-- ==== Sys2Proof/Laws/Ops.lean ====
section
/-! SUPPORT. The laws of the named operations: a register or a word written is the one read back and no other changes;
the address map and its inverse; what a read, a write, an acceptance and a completion can do. -/

namespace Sys2Proof.Machine

/-! ### Data registers -/

theorem readReg_writeReg (d : RegFile) (i j : Reg) (v : Value) :
    readReg (writeReg d i v) j = if i = j then v else readReg d j := by
  simp only [readReg, writeReg, Vector.getElem_set, Fin.ext_iff]

@[simp] theorem readReg_writeReg_same (d : RegFile) (i : Reg) (v : Value) :
    readReg (writeReg d i v) i = v := by simp [readReg_writeReg]

theorem readReg_writeReg_ne (d : RegFile) {i j : Reg} (v : Value) (h : j ≠ i) :
    readReg (writeReg d i v) j = readReg d j := by simp [readReg_writeReg, h.symm]

@[simp] theorem readReg_zeroRegs (i : Reg) : readReg zeroRegs i = 0#256 := by
  simp [readReg, zeroRegs]

/-- Two register files are equal when all their registers are. -/
theorem regFile_ext {d e : RegFile} (h : ∀ i, readReg d i = readReg e i) : d = e := by
  apply Vector.ext
  intro i hi
  exact h ⟨i, hi⟩

theorem rawOperand_lt (snap : RegFile) (i : Reg) : rawOperand snap i < 2 ^ 256 := (readReg snap i).isLt

theorem toValue_toNat {v : Nat} (h : v < 2 ^ 256) : (toValue v).toNat = v := by
  rw [toValue, BitVec.toNat_ofNat, Nat.mod_eq_of_lt h]

@[simp] theorem toValue_of_toNat (v : Value) : toValue v.toNat = v := by simp [toValue]

/-! ### Words of a 256-bit value -/

theorem wordLo_le (w : WordIndex) : wordLo w + 32 ≤ 256 := by unfold wordLo; omega

/-- Two different words of a value have no bit in common. -/
theorem wordLo_disjoint {w w' : WordIndex} (h : w ≠ w') : wordLo w + 32 ≤ wordLo w' ∨ wordLo w' + 32 ≤ wordLo w := by
  have h' : w.val ≠ w'.val := fun e => h (Fin.ext e)
  unfold wordLo; omega

theorem getLsbD_getWord (v : Value) (w : WordIndex) (j : Nat) :
    (getWord v w).getLsbD j = (decide (j < 32) && v.getLsbD (wordLo w + j)) := by
  simp [getWord, BitVec.getLsbD_extractLsb']

/-- Word w of V is `V[255 − 32·w : 224 − 32·w]`, in natural numbers (20_memory.md R52). -/
theorem getWord_toNat (v : Value) (w : WordIndex) : (getWord v w).toNat = v.toNat / 2 ^ (224 - 32 * w.val) % 2 ^ 32 := by
  rw [getWord, BitVec.extractLsb'_toNat, Nat.shiftRight_eq_div_pow]; rfl

/-- A word write replaces exactly the bits of its word (20_memory.md R52). -/
theorem getLsbD_setWord (v : Value) (w : WordIndex) (x : Word) (j : Nat) :
    (setWord v w x).getLsbD j =
      if wordLo w ≤ j ∧ j < wordLo w + 32 then x.getLsbD (j - wordLo w) else v.getLsbD j := by
  have hle := wordLo_le w
  by_cases hj : j < 256
  · simp only [setWord, BitVec.getLsbD_or, BitVec.getLsbD_and, BitVec.getLsbD_not, BitVec.getLsbD_shiftLeft,
      BitVec.getLsbD_setWidth, BitVec.getLsbD_allOnes, hj, decide_true, Bool.true_and]
    by_cases h1 : wordLo w ≤ j
    · by_cases h2 : j < wordLo w + 32
      · have h3 : j - wordLo w < 32 := by omega
        have h4 : j - wordLo w < 256 := by omega
        simp [h1, h2, h3, h4, Nat.not_lt.mpr h1]
      · have h3 : ¬ j - wordLo w < 32 := by omega
        simp [h2, h3, BitVec.getLsbD_of_ge x _ (by omega : 32 ≤ j - wordLo w)]
    · simp [h1, Nat.lt_of_not_le h1]
  · rw [BitVec.getLsbD_of_ge _ _ (by omega), BitVec.getLsbD_of_ge v _ (by omega), if_neg (by omega)]

theorem getWord_setWord_same (v : Value) (w : WordIndex) (x : Word) : getWord (setWord v w x) w = x := by
  refine BitVec.eq_of_getLsbD_eq fun j hj => ?_
  rw [getLsbD_getWord, getLsbD_setWord, if_pos ⟨by omega, by omega⟩]
  simp [hj]

theorem getWord_setWord_ne (v : Value) {w w' : WordIndex} (x : Word) (h : w' ≠ w) :
    getWord (setWord v w x) w' = getWord v w' := by
  refine BitVec.eq_of_getLsbD_eq fun j hj => ?_
  have := wordLo_disjoint h
  rw [getLsbD_getWord, getLsbD_getWord, getLsbD_setWord, if_neg (by omega)]

/-- Two 256-bit values are equal when all their words are. -/
theorem value_ext_words {v v' : Value} (h : ∀ w, getWord v w = getWord v' w) : v = v' := by
  refine BitVec.eq_of_getLsbD_eq fun j hj => ?_
  have hw := congrArg (fun x : Word => x.getLsbD (j % 32)) (h ⟨7 - j / 32, by omega⟩)
  simp only [getLsbD_getWord, wordLo] at hw
  have h1 : j % 32 < 32 := Nat.mod_lt _ (by omega)
  have h2 : 224 - 32 * (7 - j / 32) + j % 32 = j := by omega
  simpa [h1, h2] using hw

/-! ### The address map -/

@[simp] theorem locate_idAddr : locate idAddr = .id := rfl
@[simp] theorem locate_ctrlAddr : locate ctrlAddr = .ctrl := rfl
@[simp] theorem locate_statusAddr : locate statusAddr = .status := rfl
@[simp] theorem locate_cmdAddr : locate cmdAddr = .cmd := rfl

@[simp] theorem locate_dataAddr (i : Reg) (w : WordIndex) : locate (dataAddr i w) = .data i w := by
  revert i w; decide

@[simp] theorem locate_romAddr (c : RomConst) (w : WordIndex) : locate (romAddr c w) = .rom c w := by
  cases c <;> revert w <;> decide

/-- The byte offset of a word (20_memory.md R50). -/
theorem byteOffset_toNat (a : WordAddr) : (byteOffset a).toNat = 4 * a.toNat := by
  revert a; decide +kernel

/-- The one address of a place of the map, if it is not reserved. -/
def Loc.addr : Loc → Option WordAddr
  | .id => some idAddr
  | .ctrl => some ctrlAddr
  | .status => some statusAddr
  | .cmd => some cmdAddr
  | .data i w => some (dataAddr i w)
  | .rom c w => some (romAddr c w)
  | .reserved => none

/-- The inverse of the address map: each place but the reserved ones has one address. -/
theorem addr_locate (a : WordAddr) : locate a = .reserved ∨ (locate a).addr = some a := by
  revert a; decide +kernel

theorem addr_of_locate {a : WordAddr} {l : Loc} (h : locate a = l) (hl : l ≠ .reserved) : l.addr = some a := by
  have := addr_locate a; rw [h] at this; exact this.resolve_left hl

theorem addr_of_data {a : WordAddr} {i : Reg} {w : WordIndex} (h : locate a = .data i w) : a = dataAddr i w := by
  simpa [Loc.addr, eq_comm] using addr_of_locate h (by simp)

theorem addr_of_status {a : WordAddr} (h : locate a = .status) : a = statusAddr := by
  simpa [Loc.addr, eq_comm] using addr_of_locate h (by simp)

theorem addr_of_cmd {a : WordAddr} (h : locate a = .cmd) : a = cmdAddr := by
  simpa [Loc.addr, eq_comm] using addr_of_locate h (by simp)

theorem addr_of_ctrl {a : WordAddr} (h : locate a = .ctrl) : a = ctrlAddr := by
  simpa [Loc.addr, eq_comm] using addr_of_locate h (by simp)

/-- The one address of a data register's word (20_memory.md R51). -/
theorem dataAddr_of_offset {a : WordAddr} {i : Reg} {w : WordIndex} 
    (h : (byteOffset a).toNat = 0x100 + 0x20 * i.val + 4 * w.val) :
    a = dataAddr i w := by
  rw [byteOffset_toNat] at h; unfold dataAddr; apply BitVec.eq_of_toNat_eq; simp; omega

/-- The one address of a ROM constant's word (20_memory.md R51). -/
theorem romAddr_of_offset {a : WordAddr} {c : RomConst} {w : WordIndex} 
    (h : (byteOffset a).toNat = 0x200 + 0x20 * c.index + 4 * w.val) :
    a = romAddr c w := by
  rw [byteOffset_toNat] at h; unfold romAddr; apply BitVec.eq_of_toNat_eq
  have : c.index ≤ 5 := by cases c <;> decide
  simp; omega

/-- An address is its byte offset divided by 4 (20_memory.md R50). -/
theorem addr_of_offset {a : WordAddr} (k : Nat) (hk : k < 1024)
    (h : (byteOffset a).toNat = 4 * k) : a = BitVec.ofNat 10 k := by
  rw [byteOffset_toNat] at h; apply BitVec.eq_of_toNat_eq; simp; omega

/-- The reserved offsets of the map (20_memory.md R51). -/
theorem locate_reserved (a : WordAddr) 
    (h : 0x010 ≤ (byteOffset a).toNat ∧ (byteOffset a).toNat ≤ 0x0FC ∨ 0x2C0 ≤ (byteOffset a).toNat) :
    locate a = .reserved := by
  revert h; revert a; decide +kernel
/-- The platform's address of a word of the window selects that word, wherever BASE is (20_memory.md R50). -/
theorem selectWord_platformAddress (a : WordAddr) : selectWord (platformAddress a) = some a := by
  have ha := a.isLt
  have hc : Config.base ≤ platformAddress a ∧ platformAddress a < Config.base + 4096 ∧ platformAddress a % 4 = 0 := by
    unfold platformAddress Config.base; omega
  rw [selectWord, if_pos hc]
  simp [platformAddress]

/-! ### Reads of the window -/

@[simp] theorem busRead_id (s : State) : busRead s idAddr = Config.idWord := rfl
@[simp] theorem busRead_ctrl (s : State) : busRead s ctrlAddr = ctrlWord s := rfl
@[simp] theorem busRead_status (s : State) : busRead s statusAddr = s.status.word := rfl
@[simp] theorem busRead_cmd (s : State) : busRead s cmdAddr = s.cmd := rfl

@[simp] theorem busRead_data (s : State) (i : Reg) (w : WordIndex) :
    busRead s (dataAddr i w) = getWord (readReg s.d i) w := by simp [busRead]

@[simp] theorem busRead_rom (s : State) (c : RomConst) (w : WordIndex) :
    busRead s (romAddr c w) = getWord c.value w := by simp [busRead]

theorem busRead_reserved (s : State) {a : WordAddr} (h : locate a = .reserved) : busRead s a = 0#32 := by
  simp [busRead, h]

/-- What a read of the window depends on: D, IE, STATUS and CMD. -/
theorem busRead_congr {s t : State} (hd : s.d = t.d) (hi : s.ie = t.ie) (hs : s.status = t.status)
    (hc : s.cmd = t.cmd) (a : WordAddr) : busRead s a = busRead t a := by
  unfold busRead ctrlWord; rw [hd, hi, hs, hc]

/-! ### Writes of the window -/

@[simp] theorem busWrite_ctrl (v : Word) (s : State) : busWrite ctrlAddr v s = writeCtrl v s := rfl
@[simp] theorem busWrite_status (v : Word) (s : State) :
    busWrite statusAddr v s = { s with status := s.status.w1c v } := rfl
@[simp] theorem busWrite_cmd (v : Word) (s : State) : busWrite cmdAddr v s = acceptCommand v s := rfl

@[simp] theorem busWrite_data (i : Reg) (w : WordIndex) (v : Word) (s : State) :
    busWrite (dataAddr i w) v s = writeData i w v s := by simp [busWrite]

/-- Everything a write to the window can do (20_memory.md R51, R56 to R58). -/
theorem busWrite_cases (a : WordAddr) (v : Word) (s : State) :
    (a = ctrlAddr ∧ busWrite a v s = writeCtrl v s) ∨
    (a = statusAddr ∧ busWrite a v s = { s with status := s.status.w1c v }) ∨
    (a = cmdAddr ∧ busWrite a v s = acceptCommand v s) ∨
    (∃ i w, a = dataAddr i w ∧ busWrite a v s = writeData i w v s) ∨
    ((locate a = .id ∨ (∃ c w, locate a = .rom c w) ∨ locate a = .reserved) ∧ busWrite a v s = s) := by
  cases h : locate a with
  | ctrl => exact .inl ⟨addr_of_ctrl h, by simp [busWrite, h]⟩
  | status => exact .inr (.inl ⟨addr_of_status h, by simp [busWrite, h]⟩)
  | cmd => exact .inr (.inr (.inl ⟨addr_of_cmd h, by simp [busWrite, h]⟩))
  | data i w => exact .inr (.inr (.inr (.inl ⟨i, w, addr_of_data h, by simp [busWrite, h]⟩)))
  | _ => exact .inr (.inr (.inr (.inr ⟨by simp, by simp [busWrite, h]⟩)))

/-- Everything a write to CMD can do (10_state.md R26). -/
theorem acceptCommand_cases (w : Word) (s : State) :
    (s.status.busy = true ∧ acceptCommand w s = { s with status := s.status.refusedWrite }) ∨
    (s.status.busy = false ∧ legal w = true ∧
      acceptCommand w s = { s with cmd := w, status := s.status.accepted.started,
                                   phase := .running, pending := w, snap := s.d }) ∨
    (s.status.busy = false ∧ legal w = false ∧
      acceptCommand w s = { s with cmd := w, status := s.status.accepted.illegal }) := by
  unfold acceptCommand
  cases s.status.busy <;> cases legal w <;> simp

/-- Everything a completion can do (60_exceptions.md R193). -/
theorem commit_cases (r : ExecResult) (s : State) :
    (∃ e, r = .ok e ∧ commit r s = { s with d := applyWrites e.writes s.d,
                                            status := s.status.completedOk e.valid e.recid e.diag,
                                            phase := .idle }) ∨
    (∃ c, r = .error c ∧ commit r s = { s with status := s.status.completedErr c, phase := .idle }) := by
  cases r with
  | ok e => exact .inl ⟨e, rfl, rfl⟩
  | error c => exact .inr ⟨c, rfl, rfl⟩

@[simp] theorem applyWrites_nil (d : RegFile) : applyWrites [] d = d := rfl
@[simp] theorem applyWrites_cons (r : Reg) (v : Value) (ws : List (Reg × Value)) (d : RegFile) :
    applyWrites ((r, v) :: ws) d = applyWrites ws (writeReg d r v) := rfl

/-- A register that no write names keeps its value. -/
theorem readReg_applyWrites_of_not_mem (ws : List (Reg × Value)) (d : RegFile) (i : Reg)
    (h : ∀ rv ∈ ws, rv.1 ≠ i) : readReg (applyWrites ws d) i = readReg d i := by
  induction ws generalizing d with
  | nil => rfl
  | cons rv ws ih =>
    obtain ⟨r, v⟩ := rv
    rw [applyWrites_cons, ih _ fun q hq => h q (List.mem_cons_of_mem _ hq),
      readReg_writeReg_ne _ _ (h (r, v) List.mem_cons_self).symm]

end Sys2Proof.Machine
end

WHAT IS EXPECTED
Task for the records above: copy every line in which the word "revert" occurs.

SOLUTION
  revert i w; decide
  cases c <;> revert w <;> decide
  revert a; decide +kernel
  revert a; decide +kernel
  revert h; revert a; decide +kernel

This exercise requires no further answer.